Caramel apples linked to fatal listeria outbreak

Three companies have issued voluntary recalls of their caramel apples.

Story highlights

  • 7 people have died after eating caramel apples possibly infected with listeria
  • 32 people have become infected in 11 states; listeriosis is on the CDC notifiable diseases list
  • Adults with compromised immune systems, older adults, pregnant women, and infants are most vulnerable

This article has been updated to reflect another death that may be related to these listeria cases.

(CNN)A sweet treat has turned potentially deadly for dozens of people in multiple states.
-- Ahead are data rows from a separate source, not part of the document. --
-- ==== Sys2Proof/Machine/Header.lean ====
section
/-! DEFINITION. The meanings of the address-mode rows: the mode register (42_mac_header.md R162) and the step of the header
walk that the mode selects (R183 to R187, R191). They act within the header step (R308). -/

namespace Sys2Proof.Machine

/-- DAM.NoAddress (R162, R183): no PAN identifier, no address, no cursor movement. -/
def execDamNoAddress (s : State) : Result := inHeaderStep s (destinationAbsent s .noAddress)

/-- DAM.Reserved (R162, R183, R191): treated as NoAddress; the register reads Reserved. -/
def execDamReserved (s : State) : Result := inHeaderStep s (destinationAbsent s .reserved)

/-- DAM.Short16 (R184, R185): PAN identifier and a 2-octet address. -/
def execDamShort16 (s : State) : Result := inHeaderStep s (destinationPresent s .short16 2)

/-- DAM.Long64 (R184, R185): PAN identifier and an 8-octet address. -/
def execDamLong64 (s : State) : Result := inHeaderStep s (destinationPresent s .long64 8)

/-- SAM.NoAddress (R162, R187). -/
def execSamNoAddress (s : State) : Result := inHeaderStep s (sourceAbsent s .noAddress)

/-- SAM.Reserved (R162, R187, R191). -/
def execSamReserved (s : State) : Result := inHeaderStep s (sourceAbsent s .reserved)

/-- SAM.Short16 (R186, R187): PAN identifier when PIC = 0, then a 2-octet address. -/
def execSamShort16 (s : State) : Result := inHeaderStep s (sourcePresent s .short16 2)

/-- SAM.Long64 (R186, R187): PAN identifier when PIC = 0, then an 8-octet address. -/
def execSamLong64 (s : State) : Result := inHeaderStep s (sourcePresent s .long64 8)

end Sys2Proof.Machine
end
At least seven people have died after eating caramel apples that may have been infected with Listeria monocytogenes.
Some 32 people have become infected with the deadly bacterium in 11 states, according to the Centers for Disease Control and Prevention.
Of those people who got sick 31 were hospitalized and seven deaths have been reported. A press release from the Centers for Disease Control and Prevention says that "listeriosis contributed to at least three of these deaths."
The Public Health Agency of Canada has also identified two cases of listeriosis in Canada and the samples show the same DNA fingerprints as the American cases.
Of the people who have gotten sick, 10 were pregnant. Pregnant women are 10 times more likely to get listeriosis after eating infected food.
Of the rest of the cases, three were children who were otherwise healthy, the CDC said.
Symptoms of listeriosis infection include muscle aches, headache, stiff neck, confusion, loss of balance, fever and convulsions. Typically, symptoms begin three to 70 days after eating the tainted food.
To date 23 of the 26 people who were interviewed about their illnesses remembered eating commercially produced, prepackaged caramel apples before they got sick.
Most of the people who got sick with this outbreak saw the doctor in late October and November.
Investigators are still trying to determine all the contributing factors in the case. To date caramel apple brands named in interviews include Happy Apple, Carnival and Merb's Candies. Investigators are also looking at other companies for the source of the contamination.
In the meantime, the CDC is warning consumers who may have bought caramel apples with toppings like nuts, chocolate or sprinkles not to eat them, at least not until investigators figure out the source of the contamination.
Three companies -- Happy Apple Company of Washington, Missouri; California Snack Foods, of El Monte, California; and Merb's Candies of St. Louis, Missouri -- have issued voluntary recalls of their caramel apples.
The companies have used apples from Bidart Bros. The FDA traced the distribution of the apples eaten by eight people who got sick in the outbreak. Bidart Bros. is the only apple grower that supplied both Happy Apple Company and Merb's Candies.
On December 22, Bidart Bros. recalled Granny Smith apples it sold in 2014 to caramel apple companies.
Lab results for Listeria monocytogenes done in a joint inspection of the firm by the FDA and the California Department of Public Health turned up positive. Lab tests are ongoing.
On January 6, Bidart Bros. expanded its voluntary recall to include Gala apples shipped from the company's Shafter, California, packing facility in 2014.
There are about 1,600 cases of listeriosis reported in the United States every year. This kind of infection kills about 260 people annually, according to the CDC.